» **Problem to work on**
From the records below, transcribe only the lines running from the one with "t.olen = s.olen ∨" through the one with "refine ⟨fun w". Keep both of those end lines.

» **Source material**
/-- A command leaves the registers it takes its operands from. -/
theorem ExecResult.operands (h : ExecResult s i t) :
    t.din = s.din ∧ t.src = s.src ∧ t.len = s.len ∧ t.dst = s.dst := by
  cases h <;> exact ⟨rfl, rfl, rfl, rfl⟩

/-- Only the success of a group command writes DOUT (R19). -/
theorem ExecResult.dout_eq_or (h : ExecResult s i t) :
    t.dout = s.dout ∨ (isGroup i = true ∧ reportsError t.status = false) := by
  cases h with
  | group _ _ hg _ hcnt _ => exact .inr ⟨hg, reportsError_statusOk hcnt⟩
  | _ => exact .inl rfl

/-- Only the success of a stream command writes OLEN (R23). -/
theorem ExecResult.olen_eq_or (h : ExecResult s i t) :
    t.olen = s.olen ∨ (isStream i = true ∧ reportsError t.status = false) := by
  cases h with
  | check | encode | decode => exact .inr ⟨rfl, reportsError_statusOk (Nat.zero_le 4)⟩
  | _ => exact .inl rfl

/-- Of the host's actions, only RESET and a CMD write change the registers the host cannot write. -/
theorem PerformResult.outputs {a : HostAction} (h : PerformResult s a t) (hreset : a ≠ .reset)
    (hcmd : ∀ w, a ≠ actionCmd w) : t.status = s.status ∧ t.dout = s.dout ∧ t.olen = s.olen := by
  cases h with
  | reset => exact absurd rfl hreset
  | command _ => exact absurd rfl (hcmd _)
  | _ => exact ⟨rfl, rfl, rfl⟩

end Sys2Proof.Machine
end

section
/-! The obligations of 70_reset_and_hazards.md. -/

namespace Sys2Proof.Proofs

open Sys2Proof.Machine Sys2Proof.Safety

/-- Settles O41, by the outcomes of a CMD write, legal or not, and of the other host actions. -/
theorem registersKeepTheirValuesAcrossCommands : Obligations.RegistersKeepTheirValuesAcrossCommands := by
  refine ⟨fun w s t h => ?_, fun a s t hreset hcmd h => (perform_cases h).outputs hreset hcmd⟩
  obtain ⟨i, hw, hi⟩ | ⟨e, -, rfl⟩ := command_cases h
  · obtain ⟨hdin, hsrc, hlen, hdst⟩ := hi.operands
    exact ⟨hdin, hsrc, hlen, hdst, fun hne => ⟨i, hw, hi.dout_eq_or.resolve_left hne⟩,
      fun hne => ⟨i, hw, hi.olen_eq_or.resolve_left hne⟩⟩
  · exact ⟨rfl, rfl, rfl, rfl, fun hne => absurd rfl hne, fun hne => absurd rfl hne⟩

/-- Settles O50: the step of a pending RESET is `resetBlock`, which holds 0 in every register and no written byte. -/
theorem resetActionClearsTheBlock : Obligations.ResetActionClearsTheBlock := by
  intro s rest hp
  exact ⟨_, (step_of_pending hp).trans (perform_reset _), rfl, rfl, rfl, rfl, rfl, rfl, rfl,
    readByte_resetOf s.config (s.draws + 1), rfl, rfl, rfl, rfl⟩

end Sys2Proof.Proofs
end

» **Answer area**
    t.olen = s.olen ∨ (isStream i = true ∧ reportsError t.status = false) := by
  cases h with
  | check | encode | decode => exact .inr ⟨rfl, reportsError_statusOk (Nat.zero_le 4)⟩
  | _ => exact .inl rfl

/-- Of the host's actions, only RESET and a CMD write change the registers the host cannot write. -/
theorem PerformResult.outputs {a : HostAction} (h : PerformResult s a t) (hreset : a ≠ .reset)
    (hcmd : ∀ w, a ≠ actionCmd w) : t.status = s.status ∧ t.dout = s.dout ∧ t.olen = s.olen := by
  cases h with
  | reset => exact absurd rfl hreset
  | command _ => exact absurd rfl (hcmd _)
  | _ => exact ⟨rfl, rfl, rfl⟩

end Sys2Proof.Machine
end

section
/-! The obligations of 70_reset_and_hazards.md. -/

namespace Sys2Proof.Proofs

open Sys2Proof.Machine Sys2Proof.Safety

/-- Settles O41, by the outcomes of a CMD write, legal or not, and of the other host actions. -/
theorem registersKeepTheirValuesAcrossCommands : Obligations.RegistersKeepTheirValuesAcrossCommands := by
  refine ⟨fun w s t h => ?_, fun a s t hreset hcmd h => (perform_cases h).outputs hreset hcmd⟩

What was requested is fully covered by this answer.